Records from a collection
-----

theorem witness_PortServed :
    writing.marb.transfer.isSome = true ∧ State.reset.dctl.isLoading = true
      ∧ bothAsk.marb.transfer = none ∧ bothAsk.marb.maintenance = .none ∧ bothAsk.dctl.isLoading = false
      ∧ bothAsk.scanDesire = some (0, 0) ∧ bothAsk.overlayReadDesire = some (.a, 100)
      ∧ bothAsk.seng.scan = some scan ∧ bothAsk.ocmp.target = some 0 ∧ bothAsk.marb.scanRead = none
      ∧ bothAsk.marb.overlayRead = none ∧ bothAsk.seng.readAhead.length < 4
      ∧ ready.scanDesire = none ∧ ready.seng.scan = none ∧ scan.patchFrom = none ∧ scan.source = .slot 0
      ∧ liveScan.source = .liveStream ∧ { writing.marb with maintenance := .due }.maintenance = .due
      ∧ complete.state = .complete ∧ SlotRecord.emptied.state = .free
      ∧ (arriving frame7).capu.slots[(0 : SlotId)].state = .filling := by decide

/-- Reads of the scan in flight and of the overlay in progress. -/
def reading (x : Transfer) : State :=
  { inScan scan with
    marb := { Marb.initial with transfer := some x }, ocmp := { target := some 0, cache := [] } }

theorem witness_TransferEnd :
    writing.pins.reset = false ∧ ready.marb.transfer = none ∧ 0 < 2160 ∧ [black, black].length ≤ 3840
      ∧ (reading (.scanRead 0 3 true)).marb.transfer = some (.scanRead 0 3 true)
      ∧ (reading (.scanRead 0 3 true)).seng.scan = some scan ∧ 3 < 2160 ∧ scan.width ≤ 3840
      ∧ (reading (.scanRead 0 3 false)).marb.transfer = some (.scanRead 0 3 false)
      ∧ (reading (.overlayRead .a 539 true)).ocmp.target = some 0 ∧ 539 < 540
      ∧ planeEntry.line < 540 ∧ ¬ planeEntry.line + 1 < 540 := by decide

/-- The last write of a back frame, the ends that deliver nothing, and the lines outside the layout. -/
theorem witness_TransferEnd_edges :
    (writing.capu.buffer = { slot := 0, frame := 7, line := 0, pixels := [black, black] } :: []
        ∧ writing.capu.slots[(0 : SlotId)].state ≠ .free ∧ Capu.initial.buffer = []
        ∧ ready.seng.scan = none ∧ Ocmp.initial.target = none)
      ∧ (overlayWriting.ocap.buffer = planeEntry :: [] ∧ planeEntry.current = true
        ∧ overlayWriting.ocap.back = .filling ∧ { overlayWriting.ocap with backWritten := 539 }.backWritten + 1 = 540)
      ∧ (2160 ≤ 2160 ∧ 540 ≤ { planeEntry with line := 540 }.line) :=
  ⟨by decide, ⟨rfl, rfl, rfl, rfl⟩, by decide⟩

theorem witness_TransferEnd_width : planeEntry.pixels.length ≤ 960 := List.length_replicate.le

theorem witness_LineReadBack :
    Memory.wf [] ∧ 2159 < 2160 ∧ [black, black].length ≤ 3840 ∧ 539 < 540
      ∧ (2 : SlotId).val * 33554432 + 2159 * 15360 + 4 * [black, black].length ≤ 100271112 := by decide

theorem witness_LineReadBack_width : (List.replicate 960 clear).length = 960 := List.length_replicate

theorem witness_NoStop :
    LayoutInv (reading (.scanRead 0 3 true)) ∧ LayoutInv writing :=
  ⟨⟨by decide, trivial, by decide, by decide, by decide, by decide, by decide, by decide, by decide, by decide,
      show 3 < 2160 by decide⟩,
    ⟨by decide, show 2 ≤ 3840 ∧ 2 ≤ 2160 ∧ 1 < 2 by decide, by decide, by decide, by decide, by decide, by decide,
      by decide, by decide, by decide, show 0 < 2160 by decide⟩⟩

/-- The memory lists its first and its last byte, and a capture write ends. -/
theorem witness_MemoryKept :
    MemoryInv { writing with mem := [(0, 5), (134217727, 1)] }
      ∧ ∃ t, step { writing with mem := [(0, 5), (134217727, 1)], pending := [.transferEnd 5] } = .next t :=
  ⟨by decide, _, rfl⟩

theorem witness_LfsEstimate :
    (200000 < ((200001 : Word) - 0).toNat) ∧ ((200000 : Word) - 0).toNat ≤ profile.stallLimit
      ∧ { Crp.initial with lastLfs := some 0 }.lastLfs = some 0
      ∧ { Crp.initial with estimate := some 25000 }.estimate = some 25000
      ∧ profile.weight ≤ 16 ∧ (ready.pru.table[(0 : Fin 4)]).state = .valid ∧ ProfileEntry.blank.state ≠ .valid := by
  decide

theorem witness_PlanMade :
    profile0.maxMultiplier ≤ 8 ∧
    1 ≤ profile0.pmaxEff ∧ profile0.pminEff ≤ profile0.pmaxEff ∧ 1 ≤ profile0.maxMultiplier
      ∧ planMultiplier (some 50000) profile0 < profile0.maxMultiplier
      ∧ 1 < planMultiplier (some 90000) profile0 := by decide

/-- OPEN with a plan of one repeat left, due at 20500. -/
def planned : State :=
  { opened with
    crp := { Crp.initial with
      estimate := some 30000
      plan := { spacing := 15000, multiplier := 2, next := some 20500, remaining := 1, timer := some 20500 } }
    ssch := { opened.ssch with planEmpty := false } }

theorem planned_cadence : CadenceInv planned :=
  ⟨fun e h => by cases h; decide, by decide, by decide, by decide, by decide, by decide⟩

theorem witness_CadenceKept :
    ProfileInv planned ∧ CadenceInv planned
      ∧ ∃ t, step { planned with pending := [.planTimerExpiry 500000] } = .next t :=
  ⟨by decide, planned_cadence, _, rfl⟩

/-- OPEN with a pending commit, a READY back plane and an ARMED ZSU; and with none of the three. -/
theorem witness_ScanStart :
    reformatting.tbc.commitPending.isSome = true ∧ opened.tbc.commitPending = none
      ∧ { reformatting.ocap with back := .ready }.back = .ready ∧ opened.ocap.back ≠ .ready
      ∧ { reformatting.zsu with state := .armed }.state = .armed
      ∧ (EventSource.controlPacketBad ≠ .commitTaken ∧ EventSource.controlPacketBad ≠ .stall
        ∧ EventSource.controlPacketBad ≠ .lagHigh) := by decide

/-- Each way of starting a scan gives one: also for ScanCadence. -/
theorem witness_ScanShown :
    (opened.startScan (.arrival 8)).seng.scan.isSome = true
      ∧ (opened.startScan (.chase { frame := 7, lfsTime := 5 })).seng.scan.isSome = true
      ∧ (opened.startScan (.plan 20000 0)).seng.scan.isSome = true
      ∧ (opened.startScan .deadline).seng.scan.isSome = true ∧ (opened.startScan .freeRun).seng.scan.isSome = true
      ∧ (inScan scan).capu.latest = some 0 ∧ (inScan scan).capu.slotOf 7 = some 0 ∧ opened.capu.latest = none :=
  ⟨rfl, rfl, rfl, rfl, rfl, rfl, rfl, rfl⟩

/-- The plan indication agrees with the plan. -/
theorem witness_ScanCadence_indication :
    opened.ssch.planEmpty = decide (opened.crp.plan.remaining = 0)
      ∧ planned.ssch.planEmpty = decide (planned.crp.plan.remaining = 0) ∧ planned.crp.plan.remaining ≠ 0 := by decide

/-- A commit pending that changes the format, with a point raised; and LAG_HIGH's threshold below and above a lag. -/
theorem witness_ScanCadence :
    let s : State := { reformatting with crp := { reformatting.crp with raised := some 20000 } }
    (s.startScan (.plan 20000 1)).seng.scan.isSome = true ∧ s.tbc.commitPending.isSome = true
      ∧ s.crp.raised = some 20000 ∧ opened.tbc.commitPending = none
      ∧ s.pru.table[s.tbc.active.profile].profile.width ≠ s.pru.table[s.tbc.shadow.profile].profile.width
      ∧ profile.lagThreshold ≠ 0 ∧ profile.lagThreshold < ((20000 : Word) - 5).toNat + 4 * profile.lineTime / 1000
      ∧ ¬ profile.lagThreshold < ((20000 : Word) - 20000).toNat + 4 * profile.lineTime / 1000 := by decide

theorem witness_TimerExpiries :
    hold.pins.reset = false ∧ hold.ssch.min = .running 30000 ∧ hold.ssch.state ≠ .opened
      ∧ 30000 ≤ hold.microsAfter 10000000 ∧ hold.microsAfter 9999999 < 30000
      ∧ (inScan scan).ssch.min = .running 30000 ∧ (inScan scan).ssch.state ≠ .opened
      ∧ opened.ssch.deadline = .running 40000 ∧ 40000 ≤ opened.microsAfter 20000000
      ∧ (opened.ssch.state = .hold → opened.ssch.min.isExpired = false)
      ∧ opened.ssch.freeRun = .running 40000
      ∧ (opened.ssch.state = .opened → opened.lrx.link = .down → opened.ssch.freeRun.isExpired = false)
      ∧ (opened.lrx.link = .locked → opened.ssch.planEmpty = true → opened.ssch.deadline.isExpired = false) := by
  decide

theorem witness_PlanTimer :
    planned.pins.reset = false ∧ planned.crp.plan.next = some 20500 ∧ planned.crp.plan.timer = some 20500
      ∧ 20500 ≤ planned.microsAfter 500000 ∧ ¬ 20500 ≤ planned.microsAfter 499999 := by decide

/-- Stop-requested set during a scan. -/
def stopping : State := { inScan scan with ssch := { (inScan scan).ssch with stopRequested := true } }

/-- STANDBY after a run: the minimum timer running, or EXPIRED. -/
def stopped (t : Timer) : State :=
  { ready with ssch := { Ssch.initial with lastStart := some 0, kept := some profile0.kept, min := t } }

/-- The same with DEADLINE and FREE-RUN EXPIRED too, under a link of either state. -/
def overdue (l : Link) : State :=
  { stopped (.expired 300) with
    lrx := { ready.lrx with link := l }
    ssch := { (stopped (.expired 300)).ssch with deadline := .expired 299, freeRun := .expired 299 } }

/-- OPEN with DEADLINE and FREE-RUN EXPIRED. -/
def openedLate (l : Link) : State :=
  { opened with
    lrx := { opened.lrx with link := l }
    ssch := { opened.ssch with deadline := .expired 19999, freeRun := .expired 19999 } }

theorem witness_StartStop_late :
    ((overdue .locked).takesCommand ∧ SchedulerInv (overdue .locked) ∧ (overdue .locked).dctl = .standby
        ∧ (overdue .locked).lfb.engine.isLocking = false ∧ (overdue .locked).lrx.link = .locked
        ∧ (overdue .locked).ssch.lastStart = some 0 ∧ (overdue .locked).ssch.min.isExpired = true
        ∧ (overdue .locked).ssch.planEmpty = true ∧ (overdue .locked).ssch.deadline.isExpired = true)
      ∧ ((overdue .down).takesCommand ∧ SchedulerInv (overdue .down) ∧ (overdue .down).lrx.link = .down
        ∧ (overdue .down).ssch.freeRun.isExpired = true)
      ∧ ((openedLate .locked).takesCommand ∧ SchedulerInv (openedLate .locked)
        ∧ (openedLate .locked).ssch.state = .opened ∧ (openedLate .locked).lrx.link = .locked
        ∧ (openedLate .locked).crp.plan.remaining = 0 ∧ (openedLate .locked).ssch.planEmpty = true
        ∧ (openedLate .locked).ssch.deadline.isExpired = true)
      ∧ ((openedLate .down).takesCommand ∧ SchedulerInv (openedLate .down)
        ∧ (openedLate .down).ssch.freeRun.isExpired = true)
      ∧ (planned.takesCommand ∧ SchedulerInv planned ∧ planned.crp.plan.remaining ≠ 0) :=
  ⟨by decide, by decide, by decide, by decide, by decide⟩

theorem witness_StartStop_start :
    (ready.takesCommand ∧ SchedulerInv ready ∧ ready.dctl = .standby ∧ ready.lfb.engine.isLocking = false)
      ∧ (ready.pru.table[ready.tbc.active.profile].state = .valid ∧ ready.ssch.lastStart = none)
      ∧ (opened.dctl ≠ .standby ∧ locking.lfb.engine.isLocking = true ∧ SchedulerInv locking)
      ∧ (SchedulerInv (stopped (.running 400)) ∧ (stopped (.running 400)).takesCommand
        ∧ (stopped (.running 400)).ssch.lastStart = some 0 ∧ (stopped (.running 400)).ssch.min.isExpired = false)
      ∧ (SchedulerInv (stopped (.expired 300)) ∧ (stopped (.expired 300)).ssch.min.isExpired = true
        ∧ (stopped (.expired 300)).ssch.deadline.isExpired = false
        ∧ (stopped (.expired 300)).ssch.freeRun.isExpired = false) := by decide

theorem witness_StartStop_stop :
    (ready.ssch.state = .off)
      ∧ ((inScan scan).takesCommand ∧ SchedulerInv (inScan scan) ∧ (inScan scan).ssch.state = .scan
        ∧ (inScan scan).ssch.stopRequested = false ∧ (inScan scan).seng.scan = some scan)
      ∧ (stopping.takesCommand ∧ SchedulerInv stopping ∧ stopping.ssch.state = .scan
        ∧ stopping.ssch.stopRequested = true ∧ stopping.seng.scan = some scan)
      ∧ (hold.takesCommand ∧ SchedulerInv hold ∧ hold.ssch.state = .hold ∧ hold.ssch.min.isExpired = false)
      ∧ (pendingCommit.takesCommand ∧ SchedulerInv pendingCommit ∧ pendingCommit.ssch.state = .opened
        ∧ pendingCommit.ssch.deadline.isExpired = false ∧ pendingCommit.ssch.freeRun.isExpired = false) :=
  ⟨by decide, by decide, by decide, by decide, by decide⟩

/-- A second STOP with the scan's last line left and its end due, and with lines still to leave. -/
theorem witness_StartStop_ended :
    let s : State := { inScan { scan with nextOut := 4 } with ssch := stopping.ssch }
    let sc : Scan := { scan with nextOut := 4 }
    s.takesCommand ∧ SchedulerInv s ∧ s.ssch.state = .scan ∧ s.ssch.stopRequested = true ∧ s.seng.scan = some sc
      ∧ sc.lines ≤ sc.nextOut ∧ s.outputDue sc = some 19080000 ∧ 19080000 ≤ s.clock + 0
      ∧ ¬ scan.lines ≤ scan.nextOut := by decide

/-- A live line produced and due at 20000000; a read-ahead line; a scan after its last line. -/
def produced : ProducedLine := { line := 0, due := 20000000, pixels := [black, black] }
def readLine : ReadEntry := { slot := 0, line := 0, pixels := [black, black] }
def scanDone : Scan := { scan with nextOut := 4, nextLine := 4 }

/-- A scan in own timing from its start, as R93 counts. -/
theorem witness_OutputTime_timing :
    (inScan scan).seng.pipeline = [] ∧ scan.timingFrom = 0 ∧ scan.timingBase = 19000000 + 3 * scan.lineTime
      ∧ ¬ (scan.kind = .live ∧ scan.patchFrom = none ∧ scan.nextOut < scan.lines)
      ∧ { inScan scan with clock := 19000000 }.clock + 39999 < 19040000 := by decide

theorem witness_OutputTime :
    (opened.pins.reset = false ∧ opened.seng.scan = none)
      ∧ ((inScan scan).outputDue scan = some 19040000 ∧ 19040000 ≤ (inScan scan).clock + 0
        ∧ (inScan scan).seng.pipeline = [] ∧ scan.nextOut < scan.lines ∧ scan.kind = .repeated
        ∧ scan.patchFrom = none ∧ scan.source = .slot 0 ∧ scan.scanSource = some 0
        ∧ (inScan scan).seng.readAhead.find? (fun x => x.slot == 0 && x.line == 0) = none
        ∧ [readLine].find? (fun x => x.slot == 0 && x.line == 0) = some readLine)
      ∧ ((inScan liveScan).outputDue liveScan = none ∧ produced.due ≤ (inScan liveScan).clock
        ∧ liveScan.nextOut < liveScan.lines)
      ∧ (∃ due, (inScan scanDone).outputDue scanDone = some due ∧ due ≤ (inScan scanDone).clock)
      ∧ (scanDone.lines ≤ scanDone.nextOut ∧ (inScan scanDone).ssch.min.isExpired = false
        ∧ stopping.ssch.stopRequested = true) :=
  ⟨by decide, by decide, by decide, ⟨19080000, by decide⟩, by decide⟩

/-- The same, the minimum timer EXPIRED at the scan end, with a frame pending or none. -/
def overrun (pending : Option PendingFrame) : State :=
  { inScan scanDone with
    ssch := { (inScan scanDone).ssch with min := .expired 19999, pending := pending, deadline := .expired 19999 } }

theorem witness_OutputTime_overrun :
    (∀ p ∈ [none, some { frame := 7, lfsTime := 19500 }],
        (overrun p).pins.reset = false ∧ (overrun p).seng.scan = some scanDone
          ∧ (overrun p).outputDue scanDone = some 19080000 ∧ 19080000 ≤ (overrun p).clock
          ∧ scanDone.lines ≤ scanDone.nextOut ∧ (overrun p).ssch.stopRequested = false
          ∧ (overrun p).ssch.min.isExpired = true ∧ (overrun p).ssch.deadline.isExpired = true
          ∧ (overrun p).lrx.link = .locked ∧ (overrun p).ssch.planEmpty = true)
      ∧ scan.nextOut + 1 < scan.lines ∧ ¬ { scan with nextOut := 3 }.nextOut + 1 < scan.lines := by decide

/-- A FILL scan, and a repeat patched from line 0 with slot 1 chosen for it. -/
def fillScan : Scan := { scan with kind := .fill, source := .fillColour, scanSource := none, frame := none }
def patchedScan : Scan := { scan with patchFrom := some 0, choices := [(0, some 1)] }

-----

▸ **Assignment**: Once you find the line with "opened.lrx with link" in the entries above, output it and each line after it up to and including the line with "true ∧ SchedulerInv locking)", and nothing else.

▸ **Exercise solution**:
    lrx := { opened.lrx with link := l }
    ssch := { opened.ssch with deadline := .expired 19999, freeRun := .expired 19999 } }

theorem witness_StartStop_late :
    ((overdue .locked).takesCommand ∧ SchedulerInv (overdue .locked) ∧ (overdue .locked).dctl = .standby
        ∧ (overdue .locked).lfb.engine.isLocking = false ∧ (overdue .locked).lrx.link = .locked
        ∧ (overdue .locked).ssch.lastStart = some 0 ∧ (overdue .locked).ssch.min.isExpired = true
        ∧ (overdue .locked).ssch.planEmpty = true ∧ (overdue .locked).ssch.deadline.isExpired = true)
      ∧ ((overdue .down).takesCommand ∧ SchedulerInv (overdue .down) ∧ (overdue .down).lrx.link = .down
        ∧ (overdue .down).ssch.freeRun.isExpired = true)
      ∧ ((openedLate .locked).takesCommand ∧ SchedulerInv (openedLate .locked)
        ∧ (openedLate .locked).ssch.state = .opened ∧ (openedLate .locked).lrx.link = .locked
        ∧ (openedLate .locked).crp.plan.remaining = 0 ∧ (openedLate .locked).ssch.planEmpty = true
        ∧ (openedLate .locked).ssch.deadline.isExpired = true)
      ∧ ((openedLate .down).takesCommand ∧ SchedulerInv (openedLate .down)
        ∧ (openedLate .down).ssch.freeRun.isExpired = true)
      ∧ (planned.takesCommand ∧ SchedulerInv planned ∧ planned.crp.plan.remaining ≠ 0) :=
  ⟨by decide, by decide, by decide, by decide, by decide⟩

theorem witness_StartStop_start :
    (ready.takesCommand ∧ SchedulerInv ready ∧ ready.dctl = .standby ∧ ready.lfb.engine.isLocking = false)
      ∧ (ready.pru.table[ready.tbc.active.profile].state = .valid ∧ ready.ssch.lastStart = none)
      ∧ (opened.dctl ≠ .standby ∧ locking.lfb.engine.isLocking = true ∧ SchedulerInv locking)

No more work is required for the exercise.